A single stretch of the material below is to be transcribed exactly, starting at the line with "two blocks. -/" and ending after the line with "openCtx 56 0".
BEGIN Records to use
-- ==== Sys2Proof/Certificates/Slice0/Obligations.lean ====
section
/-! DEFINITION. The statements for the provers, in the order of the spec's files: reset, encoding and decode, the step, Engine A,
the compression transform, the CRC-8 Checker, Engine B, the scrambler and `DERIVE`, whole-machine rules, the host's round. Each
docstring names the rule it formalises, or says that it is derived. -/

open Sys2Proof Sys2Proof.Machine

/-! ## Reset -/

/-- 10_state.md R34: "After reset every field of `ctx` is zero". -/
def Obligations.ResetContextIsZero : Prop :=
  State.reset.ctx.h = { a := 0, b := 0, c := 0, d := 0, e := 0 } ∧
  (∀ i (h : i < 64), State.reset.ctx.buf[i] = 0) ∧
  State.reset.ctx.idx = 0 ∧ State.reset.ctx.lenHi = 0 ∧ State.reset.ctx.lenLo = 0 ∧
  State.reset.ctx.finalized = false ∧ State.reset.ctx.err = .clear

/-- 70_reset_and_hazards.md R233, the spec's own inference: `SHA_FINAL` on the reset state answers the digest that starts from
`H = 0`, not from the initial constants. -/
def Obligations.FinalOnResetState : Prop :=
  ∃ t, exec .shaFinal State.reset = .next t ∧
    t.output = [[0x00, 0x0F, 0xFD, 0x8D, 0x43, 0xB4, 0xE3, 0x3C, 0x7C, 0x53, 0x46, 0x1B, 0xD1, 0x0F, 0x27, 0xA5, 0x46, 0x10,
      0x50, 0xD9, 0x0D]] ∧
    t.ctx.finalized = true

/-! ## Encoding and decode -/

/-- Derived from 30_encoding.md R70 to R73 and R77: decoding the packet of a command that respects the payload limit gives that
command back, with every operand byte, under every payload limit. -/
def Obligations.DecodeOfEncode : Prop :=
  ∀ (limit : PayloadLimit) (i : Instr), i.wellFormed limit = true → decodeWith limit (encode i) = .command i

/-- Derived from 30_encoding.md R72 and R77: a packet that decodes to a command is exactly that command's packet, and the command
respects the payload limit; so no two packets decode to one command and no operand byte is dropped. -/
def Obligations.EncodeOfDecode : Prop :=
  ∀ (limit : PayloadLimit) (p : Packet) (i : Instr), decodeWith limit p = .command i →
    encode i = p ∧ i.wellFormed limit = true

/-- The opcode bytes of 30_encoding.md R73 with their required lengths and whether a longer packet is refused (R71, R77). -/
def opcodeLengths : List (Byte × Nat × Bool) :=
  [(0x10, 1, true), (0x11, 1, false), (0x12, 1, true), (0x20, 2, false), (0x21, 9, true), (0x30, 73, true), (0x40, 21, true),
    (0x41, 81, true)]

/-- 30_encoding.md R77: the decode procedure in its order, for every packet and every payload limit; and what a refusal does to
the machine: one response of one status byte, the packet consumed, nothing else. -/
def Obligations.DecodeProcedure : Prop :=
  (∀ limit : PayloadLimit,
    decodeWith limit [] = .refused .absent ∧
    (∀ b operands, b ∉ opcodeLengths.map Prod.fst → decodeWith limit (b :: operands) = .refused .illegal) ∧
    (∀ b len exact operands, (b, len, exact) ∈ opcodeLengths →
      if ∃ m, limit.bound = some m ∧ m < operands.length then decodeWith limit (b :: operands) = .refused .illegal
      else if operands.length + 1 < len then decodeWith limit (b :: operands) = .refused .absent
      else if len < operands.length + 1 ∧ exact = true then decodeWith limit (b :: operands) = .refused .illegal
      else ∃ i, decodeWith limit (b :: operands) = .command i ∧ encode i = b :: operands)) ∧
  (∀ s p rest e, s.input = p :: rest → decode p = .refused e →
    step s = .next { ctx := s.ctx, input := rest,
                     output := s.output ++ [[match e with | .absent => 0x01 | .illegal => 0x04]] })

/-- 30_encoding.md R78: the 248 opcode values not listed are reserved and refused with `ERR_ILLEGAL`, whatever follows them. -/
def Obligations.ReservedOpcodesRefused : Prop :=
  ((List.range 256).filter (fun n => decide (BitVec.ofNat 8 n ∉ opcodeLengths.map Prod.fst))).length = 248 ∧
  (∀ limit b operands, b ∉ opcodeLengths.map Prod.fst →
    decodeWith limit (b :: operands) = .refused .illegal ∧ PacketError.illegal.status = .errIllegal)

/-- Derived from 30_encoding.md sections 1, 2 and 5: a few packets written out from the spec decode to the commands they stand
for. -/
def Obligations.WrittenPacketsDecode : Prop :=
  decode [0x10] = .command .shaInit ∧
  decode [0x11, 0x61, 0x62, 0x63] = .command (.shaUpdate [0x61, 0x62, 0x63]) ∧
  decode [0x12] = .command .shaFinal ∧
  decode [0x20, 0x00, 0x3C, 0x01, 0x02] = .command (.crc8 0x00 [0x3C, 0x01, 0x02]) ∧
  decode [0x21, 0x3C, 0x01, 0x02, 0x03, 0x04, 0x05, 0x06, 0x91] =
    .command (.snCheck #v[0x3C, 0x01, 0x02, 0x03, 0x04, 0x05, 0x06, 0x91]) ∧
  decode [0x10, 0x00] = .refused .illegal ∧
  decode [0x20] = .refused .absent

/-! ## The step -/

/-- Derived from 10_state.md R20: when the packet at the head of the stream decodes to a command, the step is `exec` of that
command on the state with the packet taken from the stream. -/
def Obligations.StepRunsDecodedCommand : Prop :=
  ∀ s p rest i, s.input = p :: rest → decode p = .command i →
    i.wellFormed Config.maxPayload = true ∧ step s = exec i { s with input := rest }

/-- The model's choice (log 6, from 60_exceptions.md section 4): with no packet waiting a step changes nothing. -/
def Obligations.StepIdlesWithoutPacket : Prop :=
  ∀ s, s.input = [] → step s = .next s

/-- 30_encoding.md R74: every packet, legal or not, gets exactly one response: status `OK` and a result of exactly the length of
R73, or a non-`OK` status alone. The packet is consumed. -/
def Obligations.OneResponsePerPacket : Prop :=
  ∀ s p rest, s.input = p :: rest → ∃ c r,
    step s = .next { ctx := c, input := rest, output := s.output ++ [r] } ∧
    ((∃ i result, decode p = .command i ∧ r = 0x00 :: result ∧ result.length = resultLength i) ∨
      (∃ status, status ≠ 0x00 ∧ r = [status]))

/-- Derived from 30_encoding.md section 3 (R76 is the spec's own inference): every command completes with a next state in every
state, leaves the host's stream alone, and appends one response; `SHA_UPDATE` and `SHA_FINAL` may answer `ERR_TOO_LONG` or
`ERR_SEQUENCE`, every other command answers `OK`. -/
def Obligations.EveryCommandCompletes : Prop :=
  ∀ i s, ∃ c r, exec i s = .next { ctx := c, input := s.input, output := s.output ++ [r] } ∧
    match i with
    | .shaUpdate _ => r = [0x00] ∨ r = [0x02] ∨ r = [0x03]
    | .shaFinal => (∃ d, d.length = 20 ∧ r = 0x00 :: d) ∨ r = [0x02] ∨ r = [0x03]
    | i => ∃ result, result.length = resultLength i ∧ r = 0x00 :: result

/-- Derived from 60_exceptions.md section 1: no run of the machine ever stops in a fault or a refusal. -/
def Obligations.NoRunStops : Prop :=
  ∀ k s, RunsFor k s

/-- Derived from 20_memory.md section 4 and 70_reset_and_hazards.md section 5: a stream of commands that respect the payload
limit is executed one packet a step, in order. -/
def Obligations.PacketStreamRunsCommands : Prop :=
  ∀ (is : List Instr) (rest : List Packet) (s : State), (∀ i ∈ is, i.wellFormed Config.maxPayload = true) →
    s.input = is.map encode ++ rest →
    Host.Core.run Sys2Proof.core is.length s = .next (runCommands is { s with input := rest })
END Records to use
BEGIN Records to use
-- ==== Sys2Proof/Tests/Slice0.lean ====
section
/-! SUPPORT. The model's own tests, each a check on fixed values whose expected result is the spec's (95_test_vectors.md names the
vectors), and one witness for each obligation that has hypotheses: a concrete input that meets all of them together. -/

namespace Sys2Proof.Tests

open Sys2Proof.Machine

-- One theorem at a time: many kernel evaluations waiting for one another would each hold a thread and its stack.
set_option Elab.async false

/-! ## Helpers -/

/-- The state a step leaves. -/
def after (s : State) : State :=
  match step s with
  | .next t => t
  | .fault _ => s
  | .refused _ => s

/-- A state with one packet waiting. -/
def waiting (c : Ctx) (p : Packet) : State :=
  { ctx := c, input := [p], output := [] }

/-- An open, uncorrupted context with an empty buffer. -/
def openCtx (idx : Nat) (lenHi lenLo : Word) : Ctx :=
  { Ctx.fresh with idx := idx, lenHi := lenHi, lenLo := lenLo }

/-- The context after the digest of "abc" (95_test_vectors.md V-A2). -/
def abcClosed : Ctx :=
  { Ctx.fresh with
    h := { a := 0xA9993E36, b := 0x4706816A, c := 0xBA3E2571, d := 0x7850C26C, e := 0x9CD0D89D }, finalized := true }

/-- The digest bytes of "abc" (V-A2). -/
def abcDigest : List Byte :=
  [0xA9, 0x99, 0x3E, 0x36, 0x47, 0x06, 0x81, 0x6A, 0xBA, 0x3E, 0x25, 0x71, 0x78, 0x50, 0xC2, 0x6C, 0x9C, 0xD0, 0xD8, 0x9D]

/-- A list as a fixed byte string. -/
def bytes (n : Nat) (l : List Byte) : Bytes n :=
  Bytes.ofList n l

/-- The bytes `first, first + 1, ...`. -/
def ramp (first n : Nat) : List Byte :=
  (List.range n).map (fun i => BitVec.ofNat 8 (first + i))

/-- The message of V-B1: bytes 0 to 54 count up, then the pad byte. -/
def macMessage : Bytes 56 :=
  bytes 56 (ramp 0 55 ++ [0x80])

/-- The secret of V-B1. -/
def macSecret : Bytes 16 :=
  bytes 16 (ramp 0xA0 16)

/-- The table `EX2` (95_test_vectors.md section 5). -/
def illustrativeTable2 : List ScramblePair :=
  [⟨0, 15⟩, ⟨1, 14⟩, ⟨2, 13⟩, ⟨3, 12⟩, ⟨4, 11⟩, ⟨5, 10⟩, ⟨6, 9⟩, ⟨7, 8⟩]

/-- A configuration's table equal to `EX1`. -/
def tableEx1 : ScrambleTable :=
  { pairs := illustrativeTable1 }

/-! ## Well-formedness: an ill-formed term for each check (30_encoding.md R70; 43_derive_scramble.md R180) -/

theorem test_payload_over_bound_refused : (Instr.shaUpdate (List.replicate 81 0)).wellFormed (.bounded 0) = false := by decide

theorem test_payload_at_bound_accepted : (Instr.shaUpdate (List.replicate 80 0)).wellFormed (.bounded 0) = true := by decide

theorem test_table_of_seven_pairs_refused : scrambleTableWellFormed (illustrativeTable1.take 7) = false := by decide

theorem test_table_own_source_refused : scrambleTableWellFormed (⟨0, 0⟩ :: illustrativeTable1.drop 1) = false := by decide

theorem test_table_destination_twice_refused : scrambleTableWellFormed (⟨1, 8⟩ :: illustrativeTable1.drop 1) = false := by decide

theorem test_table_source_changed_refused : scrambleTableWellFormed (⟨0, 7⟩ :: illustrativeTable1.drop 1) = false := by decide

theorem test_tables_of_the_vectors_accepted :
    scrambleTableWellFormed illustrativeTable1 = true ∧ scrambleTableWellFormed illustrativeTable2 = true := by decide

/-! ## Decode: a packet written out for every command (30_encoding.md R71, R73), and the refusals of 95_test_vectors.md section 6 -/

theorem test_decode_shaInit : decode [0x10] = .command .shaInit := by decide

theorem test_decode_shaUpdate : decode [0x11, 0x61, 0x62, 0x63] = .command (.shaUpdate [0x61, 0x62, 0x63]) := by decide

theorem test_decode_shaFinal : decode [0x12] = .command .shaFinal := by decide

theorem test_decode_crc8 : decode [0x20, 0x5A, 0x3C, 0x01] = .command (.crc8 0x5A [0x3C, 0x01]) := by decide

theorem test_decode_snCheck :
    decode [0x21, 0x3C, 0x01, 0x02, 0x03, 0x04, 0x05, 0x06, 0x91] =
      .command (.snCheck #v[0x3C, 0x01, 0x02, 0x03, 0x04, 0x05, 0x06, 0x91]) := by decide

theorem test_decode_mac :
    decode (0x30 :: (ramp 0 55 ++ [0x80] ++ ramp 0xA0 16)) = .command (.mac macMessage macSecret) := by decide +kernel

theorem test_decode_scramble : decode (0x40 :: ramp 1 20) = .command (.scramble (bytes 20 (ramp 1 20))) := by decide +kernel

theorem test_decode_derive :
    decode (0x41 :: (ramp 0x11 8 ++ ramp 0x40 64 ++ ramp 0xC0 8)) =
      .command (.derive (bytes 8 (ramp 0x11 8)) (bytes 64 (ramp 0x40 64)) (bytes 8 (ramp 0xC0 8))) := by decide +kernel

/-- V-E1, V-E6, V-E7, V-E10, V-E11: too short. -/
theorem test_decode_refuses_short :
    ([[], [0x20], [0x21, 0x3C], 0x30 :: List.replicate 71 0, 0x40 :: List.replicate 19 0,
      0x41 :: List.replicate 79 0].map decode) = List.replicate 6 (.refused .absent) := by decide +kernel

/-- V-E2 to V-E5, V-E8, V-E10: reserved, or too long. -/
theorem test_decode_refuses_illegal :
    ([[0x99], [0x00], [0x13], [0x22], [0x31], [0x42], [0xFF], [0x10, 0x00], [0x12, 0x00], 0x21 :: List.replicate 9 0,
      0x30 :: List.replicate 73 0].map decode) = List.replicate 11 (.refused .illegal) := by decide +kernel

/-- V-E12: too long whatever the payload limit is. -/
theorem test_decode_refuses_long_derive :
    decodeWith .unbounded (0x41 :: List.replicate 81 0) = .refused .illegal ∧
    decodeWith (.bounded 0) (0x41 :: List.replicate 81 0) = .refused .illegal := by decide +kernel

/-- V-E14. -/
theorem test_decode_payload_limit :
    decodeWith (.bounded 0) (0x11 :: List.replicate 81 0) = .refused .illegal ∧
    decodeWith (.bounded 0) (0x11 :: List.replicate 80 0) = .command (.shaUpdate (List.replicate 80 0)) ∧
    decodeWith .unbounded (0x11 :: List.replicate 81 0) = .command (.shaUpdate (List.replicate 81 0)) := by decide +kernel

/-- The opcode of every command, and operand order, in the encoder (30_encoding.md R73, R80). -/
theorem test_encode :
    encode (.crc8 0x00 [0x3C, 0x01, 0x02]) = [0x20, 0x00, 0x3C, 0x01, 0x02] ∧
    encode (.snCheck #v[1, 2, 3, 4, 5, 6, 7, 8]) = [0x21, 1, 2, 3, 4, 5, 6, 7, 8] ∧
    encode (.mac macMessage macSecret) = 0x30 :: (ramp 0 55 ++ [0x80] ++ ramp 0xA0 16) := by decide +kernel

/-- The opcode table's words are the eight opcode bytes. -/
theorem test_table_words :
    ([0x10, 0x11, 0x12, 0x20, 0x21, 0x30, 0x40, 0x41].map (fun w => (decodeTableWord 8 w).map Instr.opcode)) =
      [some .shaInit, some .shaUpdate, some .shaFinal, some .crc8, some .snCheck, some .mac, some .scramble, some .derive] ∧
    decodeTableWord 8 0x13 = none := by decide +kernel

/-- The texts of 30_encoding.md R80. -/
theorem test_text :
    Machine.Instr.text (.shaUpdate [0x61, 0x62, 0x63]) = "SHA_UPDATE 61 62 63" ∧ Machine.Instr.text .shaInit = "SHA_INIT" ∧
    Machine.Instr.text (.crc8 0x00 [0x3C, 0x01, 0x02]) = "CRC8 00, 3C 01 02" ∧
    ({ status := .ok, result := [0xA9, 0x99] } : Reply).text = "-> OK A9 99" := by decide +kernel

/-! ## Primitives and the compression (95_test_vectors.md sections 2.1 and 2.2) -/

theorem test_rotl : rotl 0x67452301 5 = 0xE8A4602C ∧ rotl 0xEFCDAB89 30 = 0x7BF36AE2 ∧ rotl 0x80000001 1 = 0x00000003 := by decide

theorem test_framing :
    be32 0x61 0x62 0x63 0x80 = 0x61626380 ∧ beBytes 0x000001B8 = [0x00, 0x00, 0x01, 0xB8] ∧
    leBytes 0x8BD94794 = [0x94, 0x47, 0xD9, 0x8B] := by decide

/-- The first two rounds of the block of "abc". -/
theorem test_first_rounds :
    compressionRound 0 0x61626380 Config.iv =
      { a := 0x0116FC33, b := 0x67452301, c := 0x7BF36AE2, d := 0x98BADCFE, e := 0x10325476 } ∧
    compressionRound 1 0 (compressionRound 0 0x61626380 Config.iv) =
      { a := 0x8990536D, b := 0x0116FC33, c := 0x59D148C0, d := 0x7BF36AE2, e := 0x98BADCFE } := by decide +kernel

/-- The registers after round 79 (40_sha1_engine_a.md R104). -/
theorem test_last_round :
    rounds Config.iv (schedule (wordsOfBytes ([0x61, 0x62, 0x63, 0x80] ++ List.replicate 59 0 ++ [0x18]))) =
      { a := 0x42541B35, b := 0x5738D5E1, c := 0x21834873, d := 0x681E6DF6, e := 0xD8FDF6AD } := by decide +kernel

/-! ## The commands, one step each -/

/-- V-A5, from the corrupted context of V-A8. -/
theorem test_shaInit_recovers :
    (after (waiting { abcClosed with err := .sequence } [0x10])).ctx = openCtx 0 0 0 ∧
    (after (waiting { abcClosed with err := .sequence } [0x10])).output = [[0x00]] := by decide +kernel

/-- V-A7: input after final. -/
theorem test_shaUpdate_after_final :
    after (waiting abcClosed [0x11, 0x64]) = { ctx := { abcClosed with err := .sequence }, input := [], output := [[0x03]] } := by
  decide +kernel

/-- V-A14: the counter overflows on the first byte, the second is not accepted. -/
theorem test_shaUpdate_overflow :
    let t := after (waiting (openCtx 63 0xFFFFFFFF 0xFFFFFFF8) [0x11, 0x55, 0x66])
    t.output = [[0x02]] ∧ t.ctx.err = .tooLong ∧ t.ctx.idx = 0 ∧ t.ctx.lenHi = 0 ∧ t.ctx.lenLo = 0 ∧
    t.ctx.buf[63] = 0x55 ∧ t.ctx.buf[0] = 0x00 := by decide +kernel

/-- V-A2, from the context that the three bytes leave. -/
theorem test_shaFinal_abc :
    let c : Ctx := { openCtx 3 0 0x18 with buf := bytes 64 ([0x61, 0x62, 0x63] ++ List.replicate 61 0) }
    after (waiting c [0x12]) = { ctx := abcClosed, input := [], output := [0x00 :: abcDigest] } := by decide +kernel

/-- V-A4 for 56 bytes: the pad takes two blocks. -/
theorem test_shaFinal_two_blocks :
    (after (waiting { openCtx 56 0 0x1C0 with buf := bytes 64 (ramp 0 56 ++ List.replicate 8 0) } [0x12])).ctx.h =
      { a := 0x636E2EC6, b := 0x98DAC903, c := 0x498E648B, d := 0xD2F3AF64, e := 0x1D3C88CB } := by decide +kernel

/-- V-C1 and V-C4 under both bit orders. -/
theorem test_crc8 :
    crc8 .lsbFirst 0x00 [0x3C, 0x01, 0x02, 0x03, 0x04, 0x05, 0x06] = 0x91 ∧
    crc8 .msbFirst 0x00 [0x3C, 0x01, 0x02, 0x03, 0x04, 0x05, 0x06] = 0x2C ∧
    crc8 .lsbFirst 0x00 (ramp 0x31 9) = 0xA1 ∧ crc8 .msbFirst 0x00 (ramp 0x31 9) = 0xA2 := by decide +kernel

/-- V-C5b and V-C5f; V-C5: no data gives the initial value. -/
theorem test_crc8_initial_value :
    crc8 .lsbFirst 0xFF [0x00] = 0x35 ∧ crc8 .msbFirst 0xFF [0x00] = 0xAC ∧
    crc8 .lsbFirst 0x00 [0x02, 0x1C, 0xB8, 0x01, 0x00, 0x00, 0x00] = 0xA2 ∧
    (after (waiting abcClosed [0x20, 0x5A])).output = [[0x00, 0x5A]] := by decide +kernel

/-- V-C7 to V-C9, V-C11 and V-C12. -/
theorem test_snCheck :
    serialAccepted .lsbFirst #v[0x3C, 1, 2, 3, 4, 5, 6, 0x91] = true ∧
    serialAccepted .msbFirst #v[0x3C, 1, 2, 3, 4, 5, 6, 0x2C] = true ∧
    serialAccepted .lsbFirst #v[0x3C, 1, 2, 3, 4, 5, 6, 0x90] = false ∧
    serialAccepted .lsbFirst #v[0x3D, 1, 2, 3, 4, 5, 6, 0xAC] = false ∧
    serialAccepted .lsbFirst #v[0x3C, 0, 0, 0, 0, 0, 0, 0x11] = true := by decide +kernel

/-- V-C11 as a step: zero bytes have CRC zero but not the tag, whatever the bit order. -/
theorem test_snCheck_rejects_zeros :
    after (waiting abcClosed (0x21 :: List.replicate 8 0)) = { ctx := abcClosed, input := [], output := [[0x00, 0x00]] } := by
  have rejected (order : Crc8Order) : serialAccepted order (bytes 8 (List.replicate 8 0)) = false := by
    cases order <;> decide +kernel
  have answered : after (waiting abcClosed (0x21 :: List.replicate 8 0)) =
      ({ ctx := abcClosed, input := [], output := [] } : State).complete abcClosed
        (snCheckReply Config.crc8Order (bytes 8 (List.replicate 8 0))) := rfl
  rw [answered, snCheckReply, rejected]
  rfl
END Records to use
> _Solution for this exercise_
/-- V-A4 for 56 bytes: the pad takes two blocks. -/
theorem test_shaFinal_two_blocks :
    (after (waiting { openCtx 56 0 0x1C0 with buf := bytes 64 (ramp 0 56 ++ List.replicate 8 0) } [0x12])).ctx.h =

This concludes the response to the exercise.